If you want an objective analysis (I do not actually believe this to be the case…but I’ll give ya the benefit of the doubt) you don’t get to pick and choose the numbers that you consider relevant, and then change them situationally to fit the argument you’re currently supporting. That’s spin. (Or propaganda, which is generally a term reserved for a government controlling the presentation of information to it’s population, and I’m not entirely certain that’s relevant here.)

The way that Nascar calculates green flag passes is not relevant to the discussion. They calculated it the same way 2 years ago, and last year, with the old, ugly, more aero-dependent car.

So, Amy has, as have others, compared Apples-to-Apples. Michigan in the old car had less passing total than Michigan this year with the new car. That relationship (new car = more overall passing) has been true (not subjective…observable and objective) at the vast majority (if not all) the tracks that they have loop data for both cars on.

Nascar also tracks “quality passes” which I believe are defined as passes under green for position inside the top 15 positions.
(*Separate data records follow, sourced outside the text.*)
-- ==== Sys2Proof/Laws/State.lean ====
section
/-!
SUPPORT. What each shared update of State leaves alone: one lemma for each part of State that it does not change, and one for the part that
it does.
-/

namespace Sys2Proof.Machine

@[simp] theorem modConf_aue (k : Nat) (f : Conf → Conf) (s : State) :
    (modConf k f s).aue = { s.aue with confs := tmod s.aue.confs k f } := rfl
@[simp] theorem modConf_cpx (k : Nat) (f : Conf → Conf) (s : State) : (modConf k f s).cpx = s.cpx := rfl
@[simp] theorem modConf_flash (k : Nat) (f : Conf → Conf) (s : State) : (modConf k f s).flash = s.flash := rfl
@[simp] theorem modConf_cpr (k : Nat) (f : Conf → Conf) (s : State) : (modConf k f s).cpr = s.cpr := rfl
@[simp] theorem modConf_hlp (k : Nat) (f : Conf → Conf) (s : State) : (modConf k f s).hlp = s.hlp := rfl
@[simp] theorem modConf_ptu (k : Nat) (f : Conf → Conf) (s : State) : (modConf k f s).ptu = s.ptu := rfl
@[simp] theorem modConf_cti (k : Nat) (f : Conf → Conf) (s : State) : (modConf k f s).cti = s.cti := rfl
@[simp] theorem modConf_tsu (k : Nat) (f : Conf → Conf) (s : State) : (modConf k f s).tsu = s.tsu := rfl
@[simp] theorem modConf_mss (k : Nat) (f : Conf → Conf) (s : State) : (modConf k f s).mss = s.mss := rfl
@[simp] theorem modConf_bpm (k : Nat) (f : Conf → Conf) (s : State) : (modConf k f s).bpm = s.bpm := rfl
@[simp] theorem modConf_fwe (k : Nat) (f : Conf → Conf) (s : State) : (modConf k f s).fwe = s.fwe := rfl
@[simp] theorem modConf_cpe (k : Nat) (f : Conf → Conf) (s : State) : (modConf k f s).cpe = s.cpe := rfl
@[simp] theorem modConf_tsh (k : Nat) (f : Conf → Conf) (s : State) : (modConf k f s).tsh = s.tsh := rfl
@[simp] theorem modConf_tds (k : Nat) (f : Conf → Conf) (s : State) : (modConf k f s).tds = s.tds := rfl
@[simp] theorem modConf_vca (k : Nat) (f : Conf → Conf) (s : State) : (modConf k f s).vca = s.vca := rfl
@[simp] theorem modConf_lco (k : Nat) (f : Conf → Conf) (s : State) : (modConf k f s).lco = s.lco := rfl
@[simp] theorem modConf_lgv (k : Nat) (f : Conf → Conf) (s : State) : (modConf k f s).lgv = s.lgv := rfl
@[simp] theorem modConf_out (k : Nat) (f : Conf → Conf) (s : State) : (modConf k f s).out = s.out := rfl
@[simp] theorem modConf_free (k : Nat) (f : Conf → Conf) (s : State) : (modConf k f s).free = s.free := rfl
@[simp] theorem modConf_pending (k : Nat) (f : Conf → Conf) (s : State) : (modConf k f s).pending = s.pending := rfl

@[simp] theorem modPool_bpm (p : Nat) (f : Pool → Pool) (s : State) :
    (modPool p f s).bpm = { s.bpm with pools := s.bpm.pools.modify p f } := rfl
@[simp] theorem modPool_cpx (p : Nat) (f : Pool → Pool) (s : State) : (modPool p f s).cpx = s.cpx := rfl
@[simp] theorem modPool_flash (p : Nat) (f : Pool → Pool) (s : State) : (modPool p f s).flash = s.flash := rfl
@[simp] theorem modPool_cpr (p : Nat) (f : Pool → Pool) (s : State) : (modPool p f s).cpr = s.cpr := rfl
@[simp] theorem modPool_hlp (p : Nat) (f : Pool → Pool) (s : State) : (modPool p f s).hlp = s.hlp := rfl
@[simp] theorem modPool_ptu (p : Nat) (f : Pool → Pool) (s : State) : (modPool p f s).ptu = s.ptu := rfl
@[simp] theorem modPool_cti (p : Nat) (f : Pool → Pool) (s : State) : (modPool p f s).cti = s.cti := rfl
@[simp] theorem modPool_tsu (p : Nat) (f : Pool → Pool) (s : State) : (modPool p f s).tsu = s.tsu := rfl
@[simp] theorem modPool_mss (p : Nat) (f : Pool → Pool) (s : State) : (modPool p f s).mss = s.mss := rfl
@[simp] theorem modPool_fwe (p : Nat) (f : Pool → Pool) (s : State) : (modPool p f s).fwe = s.fwe := rfl
@[simp] theorem modPool_cpe (p : Nat) (f : Pool → Pool) (s : State) : (modPool p f s).cpe = s.cpe := rfl
@[simp] theorem modPool_tsh (p : Nat) (f : Pool → Pool) (s : State) : (modPool p f s).tsh = s.tsh := rfl
@[simp] theorem modPool_tds (p : Nat) (f : Pool → Pool) (s : State) : (modPool p f s).tds = s.tds := rfl
@[simp] theorem modPool_aue (p : Nat) (f : Pool → Pool) (s : State) : (modPool p f s).aue = s.aue := rfl
@[simp] theorem modPool_vca (p : Nat) (f : Pool → Pool) (s : State) : (modPool p f s).vca = s.vca := rfl
@[simp] theorem modPool_lco (p : Nat) (f : Pool → Pool) (s : State) : (modPool p f s).lco = s.lco := rfl
@[simp] theorem modPool_lgv (p : Nat) (f : Pool → Pool) (s : State) : (modPool p f s).lgv = s.lgv := rfl
@[simp] theorem modPool_out (p : Nat) (f : Pool → Pool) (s : State) : (modPool p f s).out = s.out := rfl
@[simp] theorem modPool_free (p : Nat) (f : Pool → Pool) (s : State) : (modPool p f s).free = s.free := rfl
@[simp] theorem modPool_pending (p : Nat) (f : Pool → Pool) (s : State) : (modPool p f s).pending = s.pending := rfl

@[simp] theorem countReleased_bpm (sub n : Nat) (s : State) :
    (countReleased sub n s).bpm = { s.bpm with blockDrops := s.bpm.blockDrops.modify sub fun c => inc32 c n } := rfl
@[simp] theorem countReleased_cpx (sub n : Nat) (s : State) : (countReleased sub n s).cpx = s.cpx := rfl
@[simp] theorem countReleased_flash (sub n : Nat) (s : State) : (countReleased sub n s).flash = s.flash := rfl
@[simp] theorem countReleased_cpr (sub n : Nat) (s : State) : (countReleased sub n s).cpr = s.cpr := rfl
@[simp] theorem countReleased_hlp (sub n : Nat) (s : State) : (countReleased sub n s).hlp = s.hlp := rfl
@[simp] theorem countReleased_ptu (sub n : Nat) (s : State) : (countReleased sub n s).ptu = s.ptu := rfl
@[simp] theorem countReleased_cti (sub n : Nat) (s : State) : (countReleased sub n s).cti = s.cti := rfl
@[simp] theorem countReleased_tsu (sub n : Nat) (s : State) : (countReleased sub n s).tsu = s.tsu := rfl
@[simp] theorem countReleased_mss (sub n : Nat) (s : State) : (countReleased sub n s).mss = s.mss := rfl
@[simp] theorem countReleased_fwe (sub n : Nat) (s : State) : (countReleased sub n s).fwe = s.fwe := rfl
@[simp] theorem countReleased_cpe (sub n : Nat) (s : State) : (countReleased sub n s).cpe = s.cpe := rfl
@[simp] theorem countReleased_tsh (sub n : Nat) (s : State) : (countReleased sub n s).tsh = s.tsh := rfl
@[simp] theorem countReleased_tds (sub n : Nat) (s : State) : (countReleased sub n s).tds = s.tds := rfl
@[simp] theorem countReleased_aue (sub n : Nat) (s : State) : (countReleased sub n s).aue = s.aue := rfl
@[simp] theorem countReleased_vca (sub n : Nat) (s : State) : (countReleased sub n s).vca = s.vca := rfl
@[simp] theorem countReleased_lco (sub n : Nat) (s : State) : (countReleased sub n s).lco = s.lco := rfl
@[simp] theorem countReleased_lgv (sub n : Nat) (s : State) : (countReleased sub n s).lgv = s.lgv := rfl
@[simp] theorem countReleased_out (sub n : Nat) (s : State) : (countReleased sub n s).out = s.out := rfl
@[simp] theorem countReleased_free (sub n : Nat) (s : State) : (countReleased sub n s).free = s.free := rfl
@[simp] theorem countReleased_pending (sub n : Nat) (s : State) : (countReleased sub n s).pending = s.pending := rfl

@[simp] theorem putSlot_cpe (n : Nat) (x : Slot) (s : State) :
    (putSlot n x s).cpe = { s.cpe with slots := if x.state = .empty then terase s.cpe.slots n else tset s.cpe.slots n x } := rfl
@[simp] theorem putSlot_cpx (n : Nat) (x : Slot) (s : State) : (putSlot n x s).cpx = s.cpx := rfl
@[simp] theorem putSlot_flash (n : Nat) (x : Slot) (s : State) : (putSlot n x s).flash = s.flash := rfl
@[simp] theorem putSlot_cpr (n : Nat) (x : Slot) (s : State) : (putSlot n x s).cpr = s.cpr := rfl
@[simp] theorem putSlot_hlp (n : Nat) (x : Slot) (s : State) : (putSlot n x s).hlp = s.hlp := rfl
@[simp] theorem putSlot_ptu (n : Nat) (x : Slot) (s : State) : (putSlot n x s).ptu = s.ptu := rfl
@[simp] theorem putSlot_cti (n : Nat) (x : Slot) (s : State) : (putSlot n x s).cti = s.cti := rfl
@[simp] theorem putSlot_tsu (n : Nat) (x : Slot) (s : State) : (putSlot n x s).tsu = s.tsu := rfl
@[simp] theorem putSlot_mss (n : Nat) (x : Slot) (s : State) : (putSlot n x s).mss = s.mss := rfl
@[simp] theorem putSlot_bpm (n : Nat) (x : Slot) (s : State) : (putSlot n x s).bpm = s.bpm := rfl
@[simp] theorem putSlot_fwe (n : Nat) (x : Slot) (s : State) : (putSlot n x s).fwe = s.fwe := rfl
@[simp] theorem putSlot_tsh (n : Nat) (x : Slot) (s : State) : (putSlot n x s).tsh = s.tsh := rfl
@[simp] theorem putSlot_tds (n : Nat) (x : Slot) (s : State) : (putSlot n x s).tds = s.tds := rfl
@[simp] theorem putSlot_aue (n : Nat) (x : Slot) (s : State) : (putSlot n x s).aue = s.aue := rfl
@[simp] theorem putSlot_vca (n : Nat) (x : Slot) (s : State) : (putSlot n x s).vca = s.vca := rfl
@[simp] theorem putSlot_lco (n : Nat) (x : Slot) (s : State) : (putSlot n x s).lco = s.lco := rfl
@[simp] theorem putSlot_lgv (n : Nat) (x : Slot) (s : State) : (putSlot n x s).lgv = s.lgv := rfl
@[simp] theorem putSlot_out (n : Nat) (x : Slot) (s : State) : (putSlot n x s).out = s.out := rfl
@[simp] theorem putSlot_free (n : Nat) (x : Slot) (s : State) : (putSlot n x s).free = s.free := rfl
@[simp] theorem putSlot_pending (n : Nat) (x : Slot) (s : State) : (putSlot n x s).pending = s.pending := rfl

@[simp] theorem pointTo_cpe (n : Nat) (s : State) : (pointTo n s).cpe = { s.cpe with ptrs := tset s.cpe.ptrs (n / 2) (n % 2) } := rfl
@[simp] theorem pointTo_cpx (n : Nat) (s : State) : (pointTo n s).cpx = s.cpx := rfl
@[simp] theorem pointTo_flash (n : Nat) (s : State) : (pointTo n s).flash = s.flash := rfl
@[simp] theorem pointTo_cpr (n : Nat) (s : State) : (pointTo n s).cpr = s.cpr := rfl
@[simp] theorem pointTo_hlp (n : Nat) (s : State) : (pointTo n s).hlp = s.hlp := rfl
@[simp] theorem pointTo_ptu (n : Nat) (s : State) : (pointTo n s).ptu = s.ptu := rfl
@[simp] theorem pointTo_cti (n : Nat) (s : State) : (pointTo n s).cti = s.cti := rfl
@[simp] theorem pointTo_tsu (n : Nat) (s : State) : (pointTo n s).tsu = s.tsu := rfl
@[simp] theorem pointTo_mss (n : Nat) (s : State) : (pointTo n s).mss = s.mss := rfl
@[simp] theorem pointTo_bpm (n : Nat) (s : State) : (pointTo n s).bpm = s.bpm := rfl
@[simp] theorem pointTo_fwe (n : Nat) (s : State) : (pointTo n s).fwe = s.fwe := rfl
@[simp] theorem pointTo_tsh (n : Nat) (s : State) : (pointTo n s).tsh = s.tsh := rfl
@[simp] theorem pointTo_tds (n : Nat) (s : State) : (pointTo n s).tds = s.tds := rfl
@[simp] theorem pointTo_aue (n : Nat) (s : State) : (pointTo n s).aue = s.aue := rfl
@[simp] theorem pointTo_vca (n : Nat) (s : State) : (pointTo n s).vca = s.vca := rfl
@[simp] theorem pointTo_lco (n : Nat) (s : State) : (pointTo n s).lco = s.lco := rfl
@[simp] theorem pointTo_lgv (n : Nat) (s : State) : (pointTo n s).lgv = s.lgv := rfl
@[simp] theorem pointTo_out (n : Nat) (s : State) : (pointTo n s).out = s.out := rfl
@[simp] theorem pointTo_free (n : Nat) (s : State) : (pointTo n s).free = s.free := rfl
@[simp] theorem pointTo_pending (n : Nat) (s : State) : (pointTo n s).pending = s.pending := rfl

@[simp] theorem modLeg_fwe (leg : Nat) (f : Leg → Leg) (s : State) :
    (modLeg leg f s).fwe = { s.fwe with legs := tmod s.fwe.legs leg f } := rfl
@[simp] theorem modLeg_cpx (leg : Nat) (f : Leg → Leg) (s : State) : (modLeg leg f s).cpx = s.cpx := rfl
@[simp] theorem modLeg_flash (leg : Nat) (f : Leg → Leg) (s : State) : (modLeg leg f s).flash = s.flash := rfl
@[simp] theorem modLeg_cpr (leg : Nat) (f : Leg → Leg) (s : State) : (modLeg leg f s).cpr = s.cpr := rfl
@[simp] theorem modLeg_hlp (leg : Nat) (f : Leg → Leg) (s : State) : (modLeg leg f s).hlp = s.hlp := rfl
@[simp] theorem modLeg_ptu (leg : Nat) (f : Leg → Leg) (s : State) : (modLeg leg f s).ptu = s.ptu := rfl
@[simp] theorem modLeg_cti (leg : Nat) (f : Leg → Leg) (s : State) : (modLeg leg f s).cti = s.cti := rfl
@[simp] theorem modLeg_tsu (leg : Nat) (f : Leg → Leg) (s : State) : (modLeg leg f s).tsu = s.tsu := rfl
@[simp] theorem modLeg_mss (leg : Nat) (f : Leg → Leg) (s : State) : (modLeg leg f s).mss = s.mss := rfl
@[simp] theorem modLeg_bpm (leg : Nat) (f : Leg → Leg) (s : State) : (modLeg leg f s).bpm = s.bpm := rfl
@[simp] theorem modLeg_cpe (leg : Nat) (f : Leg → Leg) (s : State) : (modLeg leg f s).cpe = s.cpe := rfl
@[simp] theorem modLeg_tsh (leg : Nat) (f : Leg → Leg) (s : State) : (modLeg leg f s).tsh = s.tsh := rfl
@[simp] theorem modLeg_tds (leg : Nat) (f : Leg → Leg) (s : State) : (modLeg leg f s).tds = s.tds := rfl
@[simp] theorem modLeg_aue (leg : Nat) (f : Leg → Leg) (s : State) : (modLeg leg f s).aue = s.aue := rfl
@[simp] theorem modLeg_vca (leg : Nat) (f : Leg → Leg) (s : State) : (modLeg leg f s).vca = s.vca := rfl
@[simp] theorem modLeg_lco (leg : Nat) (f : Leg → Leg) (s : State) : (modLeg leg f s).lco = s.lco := rfl
@[simp] theorem modLeg_lgv (leg : Nat) (f : Leg → Leg) (s : State) : (modLeg leg f s).lgv = s.lgv := rfl
@[simp] theorem modLeg_out (leg : Nat) (f : Leg → Leg) (s : State) : (modLeg leg f s).out = s.out := rfl
@[simp] theorem modLeg_free (leg : Nat) (f : Leg → Leg) (s : State) : (modLeg leg f s).free = s.free := rfl
@[simp] theorem modLeg_pending (leg : Nat) (f : Leg → Leg) (s : State) : (modLeg leg f s).pending = s.pending := rfl

@[simp] theorem putCtx_cpe (c : SsrcCtx) (s : State) :
    (putCtx c s).cpe = { s.cpe with ctxs := s.cpe.ctxs.filter (fun d => !(decide (d.leg = c.leg ∧ d.dir = c.dir ∧ d.ssrc = c.ssrc))) ++ [c] } := rfl
@[simp] theorem putCtx_cpx (c : SsrcCtx) (s : State) : (putCtx c s).cpx = s.cpx := rfl
@[simp] theorem putCtx_flash (c : SsrcCtx) (s : State) : (putCtx c s).flash = s.flash := rfl
@[simp] theorem putCtx_cpr (c : SsrcCtx) (s : State) : (putCtx c s).cpr = s.cpr := rfl
@[simp] theorem putCtx_hlp (c : SsrcCtx) (s : State) : (putCtx c s).hlp = s.hlp := rfl
@[simp] theorem putCtx_ptu (c : SsrcCtx) (s : State) : (putCtx c s).ptu = s.ptu := rfl
@[simp] theorem putCtx_cti (c : SsrcCtx) (s : State) : (putCtx c s).cti = s.cti := rfl
@[simp] theorem putCtx_tsu (c : SsrcCtx) (s : State) : (putCtx c s).tsu = s.tsu := rfl
@[simp] theorem putCtx_mss (c : SsrcCtx) (s : State) : (putCtx c s).mss = s.mss := rfl
@[simp] theorem putCtx_bpm (c : SsrcCtx) (s : State) : (putCtx c s).bpm = s.bpm := rfl
@[simp] theorem putCtx_fwe (c : SsrcCtx) (s : State) : (putCtx c s).fwe = s.fwe := rfl
@[simp] theorem putCtx_tsh (c : SsrcCtx) (s : State) : (putCtx c s).tsh = s.tsh := rfl
@[simp] theorem putCtx_tds (c : SsrcCtx) (s : State) : (putCtx c s).tds = s.tds := rfl
@[simp] theorem putCtx_aue (c : SsrcCtx) (s : State) : (putCtx c s).aue = s.aue := rfl
@[simp] theorem putCtx_vca (c : SsrcCtx) (s : State) : (putCtx c s).vca = s.vca := rfl
@[simp] theorem putCtx_lco (c : SsrcCtx) (s : State) : (putCtx c s).lco = s.lco := rfl
@[simp] theorem putCtx_lgv (c : SsrcCtx) (s : State) : (putCtx c s).lgv = s.lgv := rfl
@[simp] theorem putCtx_out (c : SsrcCtx) (s : State) : (putCtx c s).out = s.out := rfl
@[simp] theorem putCtx_free (c : SsrcCtx) (s : State) : (putCtx c s).free = s.free := rfl
@[simp] theorem putCtx_pending (c : SsrcCtx) (s : State) : (putCtx c s).pending = s.pending := rfl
I suspect that the new car would win the statistical comparison in those as well, but you’d have to look at the data.

I’m too lazy to do so, but perhaps Amy can be persuaded to use “Quality passes” when she does a part 2 to this :).

The secondary argument presented as an addendum…I honestly don’t think you believe that faster cars = better racing…do you? I mean, F1 has basically no “racing” at all. Trucks have (in my opinion, totally subjective) the best racing (meaning, most compelling/edge of your seat) of all the touring series.

(douglas, you really do have the most fun posts to respond to…they’re just so…crazed.)